Ce phénomène (la guerre secrète que les banques mènent contre le marché boursier) n’est pas propre uniquement au Maroc, car même les puissances économiques en souffrent. En tout cas, l’Angleterre a déjà trouvé la solution : «la réglementation anglaise donne la possibilité à des cabinets d’audit et à d’autres établissements non financiers la possibilité d’accompagner les entreprises dans leur introduction en Bourse», précise Sami Toutounji, associé au sein de l’équipe des marchés du cabinet juridique international de «Shearman & Sterling LLP Paris».
Non pour une réglementation pléthorique !
Quand on parle du marché financier, on parle forcément de l’épargne publique. La réglementation et les mesures répressives sont donc les bienvenues pour protéger cette épargne et donner la crédibilité nécessaire au monde des affaires. Néanmoins, il faut avoir une réglementation, mais il ne faut pas en avoir trop . «Contrairement à ce qui est répandu, ajoute Simon Brickles, les investisseurs n’aiment pas que la réglementation soit lourde, et ce pour deux raisons. D’abord, une réglementation lourde est facile à digérer quand il est question de marchés seniors, mais elle ne l’est pas du tout lorsqu’il s’agit d’un marché de PME. Ensuite, l’investisseur juge qu’il n’est pas logique d’épuiser une bonne partie de son effort rien que pour se conformer à une réglementation trop exigeante. Un investisseur a pour principal souci la rentabilité de son investissement».

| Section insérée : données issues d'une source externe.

-- ==== Sys2Proof/Tests/Slice0.lean ====
section
/-! SUPPORT. The model's own tests. Expected values come from spec/95_test_vectors.md (the vector is named) or from the
rule named, never from the model. `witness_X` shows that the hypotheses of `Obligations.X` can be met. -/

namespace Sys2Proof.Tests

open Sys2Proof Sys2Proof.Machine

/-! ### Helpers -/

/-- CFG-T of spec/95_test_vectors.md section 0. -/
def paramsT : Params where
  ddsTb := 2
  ddsWave := [100, 200, 300, 400]
  iirF := 14
  iirCoef := ⟨16384, 0, 0, 0, 0⟩
  iirRound := .floor
  iirOut := .sat
  iirStateOvf := .wrap
  demodLag := 21
  demodThresh := 0
  demodPol := .gtIsOne
  demodCoef := ⟨16384, 0, 0, 0, 0⟩
  rbN := 8
  txqInitWr := 4
  txqInitRd := 0
  rxqInitWr := 0
  rxqInitRd := 0
  queueView := .lagged

def cfgT : Config := ⟨paramsT, by decide⟩

/-- The reset state under CFG-T, CORE active. -/
def atCore : State := State.resetWith cfgT

/-- The same with XPORT active. -/
def atXport : State := { atCore with active := .xport }

/-- The same under IMMEDIATE. -/
def now (s : State) : State := s.withView .immediate

/-- A CORE state under CFG-T with other coefficients and delay registers of the shaper. -/
def atIir (k : Coef) (s1 s2 : Wide) : State :=
  { State.resetWith ⟨{ paramsT with iirCoef := k }, by exact cfgT.legal⟩ with iir := ⟨s1, s2⟩ }

/-- A CORE state under CFG-T whose delay line holds `v` at entry 20 only. -/
def atDemod (v : Half) : State :=
  { atCore with demod := ⟨(Vector.replicate demodDepth 0).set 20 v (by decide), ⟨0, 0⟩⟩ }

/-- A CORE state with this framing decoder. -/
def atFrame (f : Frame) : State := { atCore with frame := f }

/-- The cursors of the queues: `wr rd wrSeen rdSeen`, as spec/95_test_vectors.md writes them. -/
def withTxq (s : State) (wr rd wrSeen rdSeen : Nat) : State := { s with txq := ⟨⟨[]⟩, wr, rd, rdSeen, wrSeen⟩ }

def withRxq (s : State) (wr rd wrSeen rdSeen : Nat) : State := { s with rxq := ⟨⟨[]⟩, wr, rd, rdSeen, wrSeen⟩ }

/-- The state with command words given on a port, and that port scheduled for each. -/
def give (s : State) (p : Port) (ws : List Word) : State :=
  { s.setIo p ⟨ws.map fun w => ⟨w, false⟩, []⟩ with sched := ws.map fun _ => .port p }

/-- The outcome is a next state that passes the check. -/
def next? (o : Host.Outcome State Fault Refusal) (check : State → Bool) : Bool :=
  match o with
  | .next t => check t
  | _ => false

/-- The command completes on the active port with this response word, in a state that passes the check. -/
def answers (i : Instr) (s : State) (w : Word) (check : State → Bool) : Bool :=
  next? (exec i s) fun t => (t.io s.active).responses == [w] && check t

/-- A port's step on this word answers this response word. -/
def portAnswers (s : State) (p : Port) (w r : Word) : Bool :=
  next? (agentStep (.port p) (give s p [w])) fun t => (t.io p).responses == [r]

def cursors (q : Queue) : Nat × Nat × Nat × Nat := (q.wr, q.rd, q.wrSeen, q.rdSeen)

theorem queue_inv {c : Config} {q : Queue}
    (h : (q.wr < c.rbN ∧ q.rd < c.rbN ∧ q.wrSeen < c.rbN ∧ q.rdSeen < c.rbN ∧ q.cell.cells = []) ∧
      (q.occC c.rbN ≤ q.occ c.rbN ∧ q.occ c.rbN ≤ q.occP c.rbN) ∧
      (c.queueView = .immediate → q.wrSeen = q.wr ∧ q.rdSeen = q.rd)) : q.Inv c := by
  obtain ⟨⟨h1, h2, h3, h4, h5⟩, ⟨h6, h7⟩, h8⟩ := h
  have wf : q.cell.wf = true := by simp [Memory.wf, h5]
  exact ⟨h1, h2, h3, h4, wf, by simp [h5], h6, h7, h8⟩

theorem core_inv : atCore.Inv :=
  ⟨queue_inv (by decide), queue_inv (by decide), ⟨by decide, by decide, by decide⟩, by decide⟩

theorem now_inv : (now atCore).Inv :=
  ⟨queue_inv (by decide), queue_inv (by decide), ⟨by decide, by decide, by decide⟩, by decide⟩

/-! ### Decoding: words written out from the fields of R80 and the rows of R82, or the rule's own example -/

/-- UNIT 1 OP 0 RSV 00 DATA 4000, R100's example. -/
theorem test_decode_ddsSetPhase : decode 0x10004000 = some (.ddsSetPhase 0x4000) := by decide
/-- UNIT 1 OP 1 RSV 00 DATA 0444, R101's example: 1092. -/
theorem test_decode_ddsSetInc : decode 0x11000444 = some (.ddsSetInc 1092) := by decide
/-- UNIT 1 OP 2. -/
theorem test_decode_ddsNext : decode 0x12000000 = some .ddsNext := by decide
/-- UNIT 2 OP 0. -/
theorem test_decode_iirReset : decode 0x20000000 = some .iirReset := by decide
/-- UNIT 2 OP 1 DATA 03E8, R114's example: 1000. -/
theorem test_decode_iirProcess : decode 0x210003E8 = some (.iirProcess 1000) := by decide
/-- UNIT 3 OP 0 DATA 4000, R130's example: 16384. -/
theorem test_decode_demodProcess : decode 0x30004000 = some (.demodProcess 16384) := by decide
/-- UNIT 4 OP 0 DATA 0001 and DATA 0000, R141's example. -/
theorem test_decode_frameProcess :
    decode 0x40000001 = some (.frameProcess true) ∧ decode 0x40000000 = some (.frameProcess false) := by decide
/-- UNIT 5 OP 0 DATA 03E8, R170's example: 1000. -/
theorem test_decode_txqPush : decode 0x500003E8 = some (.txqPush 1000) := by decide
/-- UNIT 5 OP 1. -/
theorem test_decode_txqPop : decode 0x51000000 = some .txqPop := by decide
/-- UNIT 5 OP 2. -/
theorem test_decode_txqIsEmpty : decode 0x52000000 = some .txqIsEmpty := by decide
/-- UNIT 5 OP 3. -/
theorem test_decode_txqIsFull : decode 0x53000000 = some .txqIsFull := by decide
/-- UNIT 6 OP 0 DATA FFFB, R174's example: -5. -/
theorem test_decode_rxqPush : decode 0x6000FFFB = some (.rxqPush (BitVec.ofInt 16 (-5))) := by decide
/-- UNIT 6 OP 1. -/
theorem test_decode_rxqPop : decode 0x61000000 = some .rxqPop := by decide
/-- UNIT 6 OP 2. -/
theorem test_decode_rxqIsEmpty : decode 0x62000000 = some .rxqIsEmpty := by decide
/-- UNIT 6 OP 3. -/
theorem test_decode_rxqIsFull : decode 0x63000000 = some .rxqIsFull := by decide
/-- UNIT 7 OP 0. -/
theorem test_decode_blkStatus : decode 0x70000000 = some .blkStatus := by decide

/-- The word encodes no command, for this reason. -/
def illegal (w : Word) (r : IllegalReason) : Bool := decode w == none && illegalReason w == some r

/-- V-L2-DEC-1, UNIT. -/
theorem test_illegal_unit :
    illegal 0x00000000 .reservedUnit = true ∧ illegal 0x00FFFFFF .reservedUnit = true ∧
    illegal 0x80000000 .reservedUnit = true ∧ illegal 0xF0000000 .reservedUnit = true ∧
    illegal 0xFFFFFFFF .reservedUnit = true := by decide

/-- V-L2-DEC-1, OP. -/
theorem test_illegal_op :
    illegal 0x13000000 .unlistedOp = true ∧ illegal 0x22000000 .unlistedOp = true ∧
    illegal 0x31000000 .unlistedOp = true ∧ illegal 0x41000000 .unlistedOp = true ∧
    illegal 0x54000000 .unlistedOp = true ∧ illegal 0x64000000 .unlistedOp = true ∧
    illegal 0x71000000 .unlistedOp = true := by decide

/-- V-L2-DEC-1, RSV and DATA. -/
theorem test_illegal_data :
    illegal 0x10010000 .reservedBits = true ∧ illegal 0x21800000 .reservedBits = true ∧
    illegal 0x12000001 .dataNotZero = true ∧ illegal 0x51000001 .dataNotZero = true ∧
    illegal 0x70000001 .dataNotZero = true ∧ illegal 0x40000002 .dataNotBit = true ∧
    illegal 0x4000FFFF .dataNotBit = true := by decide

/-- The opcode table gives every row 32 bits (R91). -/
theorem test_decodeTableWord :
    decodeTableWord 32 0x61000000 = some .rxqPop ∧ decodeTableWord 32 0 = none := by decide

/-! ### What is not well formed is refused -/

theorem test_wf_config : Config.ofParams paramsT = some cfgT := by decide
theorem test_wf_ddsTb_low : Config.ofParams { paramsT with ddsTb := 0, ddsWave := [7] } = none := by decide
theorem test_wf_ddsTb_high (p : Params) (h : p.ddsTb = 17) : Config.ofParams p = none :=
  dif_neg fun hl => by
    have := hl.1.2
    omega
theorem test_wf_ddsWave : Config.ofParams { paramsT with ddsWave := [100, 200, 300] } = none := by decide
theorem test_wf_iirF : Config.ofParams { paramsT with iirF := 16 } = none := by decide
theorem test_wf_demodLag_low : Config.ofParams { paramsT with demodLag := 0 } = none := by decide
theorem test_wf_demodLag_high : Config.ofParams { paramsT with demodLag := 23 } = none := by decide
theorem test_wf_rbN_low :
    Config.ofParams { paramsT with rbN := 1, txqInitWr := 0 } = none := by decide
theorem test_wf_rbN_high : Config.ofParams { paramsT with rbN := 65537 } = none := by decide
theorem test_wf_txqInitWr : Config.ofParams { paramsT with txqInitWr := 8 } = none := by decide
theorem test_wf_txqInitRd : Config.ofParams { paramsT with txqInitRd := 8 } = none := by decide
theorem test_wf_rxqInitWr : Config.ofParams { paramsT with rxqInitWr := 8 } = none := by decide
theorem test_wf_rxqInitRd : Config.ofParams { paramsT with rxqInitRd := 8 } = none := by decide

/-- R92: operands missing, superfluous or out of range, and a raw word of more than 32 bits. -/
theorem test_wf_assembler :
    ∀ l ∈ [AsmLine.command .ddsSetPhase .absent, .command .ddsSetPhase (.dec (-1)), .command .ddsSetInc (.dec 65536),
        .command .iirProcess .absent, .command .demodProcess (.dec 32768), .command .txqPush (.dec (-32769)),
        .command .rxqPush (.hex 0x10000), .command .frameProcess (.dec 2), .command .frameProcess .absent,
        .command .ddsNext (.dec 0), .command .blkStatus (.hex 0), .word (2 ^ 32)],
      l.wf = false ∧ assemble l = none := by decide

Pour sa part, Sami Toutounji a évoqué la souplesse de la réglementation américaine lorsqu’il a soulevé le principe de «transparence». Un principe qui oblige, pour le cas du Maroc, la communication d’informations financières prévisionnelles avant l’introduction en Bourse ainsi que «toutes» les informations financières inhérentes au déroulement de l’activité après l’introduction.
En effet, la réglementation américaine a fixé une quinzaine de cas dont chacun exige la communication d’une certaine catégorie d’informations financières. En d’autres mots, une entreprise doit savoir dans quelle catégorie elle se trouve pour ne communiquer que quelques informations (celles exigées par ce «cas») qui sont jugées largement suffisantes pour les clients, les investisseurs et les bailleurs de fonds.
Bref, il ne faut pas tabler sur la «quantité», mais sur la «qualité» pour mettre en place un cadre réglementaire apte à encourager l’introduction en Bourse des PME. «Ce qui est exigé dans une réglementation, c’est d’être uniquement sévère là où il faut l’être : le cas d’une tentative de manipulation des cours à titre d’exemple», tient à préciser Brickles.